Our software xengsort is provided as a Python package. For efficiency, it uses just-in-time compilation provided by the numba package. We here use the package manager conda to manage Python packages and to use a separate environment for xengsort.

Install the conda package manager (miniconda)

Go to https://docs.conda.io/en/latest/miniconda.html and download the Miniconda installer: Choose Python 3.10 (or higher), your operating system, and preferably the 64 bit version. Follow the instructions of the installer and append the conda executable to your PATH (even if the installer does not recommend it). You can let the installer do it, or do it manually by editing your .bashrc or similar file under Linux or MacOS, or by editing the environment varialbes under Windows. To verify that the installation works, open a new terminal and execute

conda --version # ideally 22.9.xx or higher
python --version # ideally 3.10.xx or higher

Obtain or update xengsort

Our software is currently obtained by cloning this public git repository:

git clone https://gitlab.com/genomeinformatics/xengsort.git

We may release a bioconda package later.

If you need to update xengsort later, you can do so by just executing

git pull

within the cloned directory tree.

Create and activate a conda environment

To run our software, a conda environment with the required libraries needs to be created. A list of needed libraries is provided in the environment.yml file in the cloned repository; it can be used to create a new environment:

cd xengsort  # the directory of the cloned repository
conda env create

which will create an environment named xengsort with the required dependencies, using the provided environment.yml file in the same directory.

A more explicit alternative is to run

conda create --name xengsort -c conda-forge -c bioconda --file requirements.txt

which will do the same thing using the packages mentioned in requirements.txt.

Note: While xengsort works on Windows/Mac without problems, some of the required packages may currently not exist for Windows/Mac.

Setting up the environment may take some time, as conda searches and downloads packages. After all dependencies are resolved, you activate the environment and install the package from the repository into this environment. Make sure that you are in the root directory of the cloned repository (where this README.md file or the CHANGELOG.md file is) and run

conda activate xengsort  # activate environment
pip install -e .  # install xengsort package using pip

Run the Snakemake example workflow

You can in principle remove snakemake-minimal and sra-toolkit from the list of packages. However, you will not be able to automatically run the provided example workflow or download sequence datasets from SRA.

We provide an example Snakemake workflow (for publicly available mouse exomes), which downloads all needed reference FASTA files and exome FASTQ files, generates a hash table as an index and classifies the reads.

To run this workflow,

you will need space for the downloaded datasets and result files, so snakemake should be executed in a separate working directory with lots of space for the datset.
you will additionally need the snakemake-minimal package. Make sure you are in the working directory, that your conda environment called xengsort is active, and then additionally install Snakemake:
```
conda install -c bioconda  snakemake-minimal
```
ensure that xengsort's Snakefile is present in the working directory. It can be symbolically linked, such as:
```
cd /path/to/workdir
ln -s /path/to/xengsort/Snakefile Snakefile
```

Now Snakemake can be run as follows:

snakemake -n  # dry-run: What will happen?
snakemake -j 16  --use-conda  # execute with 16 threads

The -n (or --dry-run) option first performs a dry run and prints out what will be done. In the real invocation, the -j 16 option uses up to 16 CPU cores to execute 16 separate jobs in parallel or one job that uses 16 threads, or any combination.
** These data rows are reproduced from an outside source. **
-- ==== Sys2Proof/Machine/Slots.lean ====
section
/-! DEFINITION. The slot table (20 R467, R468), the start of a gang (01 R31, R35, 20 R471), pre-emption (02 R77-R81, 20 R469), save and
restore of a context (20 R470, R472, 05 R166), kills, terminations and failed fault domains (19 R450). -/

namespace Sys2Proof.Machine

/-! ## Kills and terminations (R468, R450) -/

/-- The stores that a killed core has issued and not performed: in order, each is performed or lost. -/
def State.shedStores : Nat → State → Nat → State
  | 0, s, _ => s
  | n + 1, s, c =>
    let (b, s) := s.choose
    let t := if b then (match execStorePerformed c s with
      | .next t => t
      | _ => s) else s
    let t := if (t.core c).stores.length < (s.core c).stores.length then t else t.modCore c Core.storePop
    State.shedStores n t c

/-- The walkers of a core stop at once; its near-memory adds and bank commands run on (R76, R346). -/
def State.killCore (s : State) (c : Nat) : State :=
  let s := State.shedStores (s.core c).stores.length s c
  let s := (List.range (s.core c).nm.length).foldl (fun s _ => s.applyNm c 0) s
  let s := s.modCore c fun k => { k.unbind with loads := [], l1 := [], pubs := [], barPend := [], acqHold := [] }
  { s with excl := s.excl.filter fun e => e.2 ≠ c }

/-- The contexts that the save engine holds for a gang are dropped. -/
def State.dropSaved (s : State) (u : Nat) : State :=
  { s with saved := s.saved.filter (fun e => e.1 ≠ u), mem := s.mem.zero (savedPlace u 0 0) (2 ^ 26) }

/-- A gang is killed: its slots are FREE and nothing is saved (R468). -/
def State.killGang (s : State) (u : Nat) : State :=
  match s.gangs.find? fun g => g.uid = u with
  | none => s
  | some g =>
    let cs := g.cores.filter fun c => (s.core c).gangUid == some u
    let s := cs.foldl State.killCore s
    let s := g.cores.foldl (fun s c => s.setSlotW0 c fun w => setFld w 61 3 0) s
    ((s.dropCarve u).dropSaved u).modGang u fun g => { g with st := .done, cores := [], saves := [], carve := 0, motion := [], want := none, text := [] }

/-- An instance is terminated: its gangs are killed, and it ends with END and ERR (R456). -/
def State.terminate (s : State) (i fin err : Nat) : State :=
  match s.inst i with
  | none => s
  | some x =>
    if x.ending.isSome then s
    else
      let s := ((s.gangs.filter fun g => g.inst = i && g.st != .done).map Gang.uid).foldl State.killGang s
      s.modInst i fun x => { x with ending := some (BitVec.ofNat 8 fin, BitVec.ofNat 8 err) }

/-- A fault domain fails (R450, R472): the instance whose context was lost ends with END 3, every other of the domain with END 2. -/
def State.failDomain (s : State) (d : Nat) (lost : Option Nat) : State :=
  let s := { s with fdstat := vset s.fdstat (d / 64) (vget s.fdstat (d / 64) 0 ||| (1 <<< (d % 64))) }
  let s := match lost with
    | some i => s.terminate i 3 0
    | none => s
  let s := ((s.insts.filter fun i => i.fdom = d && !i.ended).map Inst.id).foldl (fun s i => s.terminate i 2 0) s
  { s with ginsts := s.ginsts.map fun g => if g.fdom = d ∧ ¬ g.ended ∧ g.ending = none then { g with ending := some 2 } else g }

/-- Uncorrectable data in a block of a region: its domain fails, as far as it can be told (R513). -/
def State.failRegion (s : State) (region : Nat) : State :=
  match State.rawDomain 256 s region with
  | some d => s.failDomain d none
  | none => s

/-- The supervisor asks the keystone to register a ring of a region, or to enlarge one, to NSLOT slots of SLOTB bytes: refused beyond the
region's effective STASH (R445), none while a block is being edited (R447); damaged data in a block fail the region's domain (R513). How the request reaches the keystone is not given (log 83). -/
def State.ringAsk (s : State) (part va region slotb nslot : Nat) : Option (Bool × State) :=
  match s.chainOf part region with
  | .error .edit => none
  | .error .damaged => some (false, s.failRegion region)
  | .error .malformed => some (false, s)
  | .ok c =>
    if 2 ^ 20 * effective c 4 < s.ringBytes region part va + slotb * nslot then some (false, s)
    else
      let r : RingReg := { part := part, va := BitVec.ofNat 52 va, region := region, bytes := slotb * nslot }
      some (true, { s with rings := (s.rings.filter fun x => !(x.part = part && x.va.toNat = va)) ++ [r] })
You can examine the (commented) Snakefile to see what happens in each step:

Reference sequences (human and mouse genome and transcriptome) will be downloaded from Ensembl in FASTA format.
The k-mer index (for k=25) will be built from the FASTA files (xengsort index).
An example dataset (a human-captured mouse exome) will be downloaded from SRA using sra-toolkit and saved in FASTQ format (paired-end reads).
The paired-end reads in the dataset will be classified according to species (xengsort classify)

This will run for quite some time (especially downloads and index creation), best leave it overnight. The results will appear in the results/ directory.

To run your own human/mouse xenograft analysis, you can continue to use the same index. All reference files, including the index in ZARR format (.zarr) are in the ref/ directory. You can follow the structure of the Snakefile to create your own custom workflow. Additional information on how to use xengsort is given in the usage guide below.

Usage Guide

xengsort is a multi-command tool with several subcommands (like git), in particular

xengsort index builds an index (a bucketed 3-way Cuckoo hash table)
xengsort classify classifies a sequences sample (FASTQ files) using an existing index

It is a good idea to run xengsort index --help to see all available options. Using --help works on any subcommand.

How to build an index

To build an index for xengsort, several parameters must be provided, which are described in the following.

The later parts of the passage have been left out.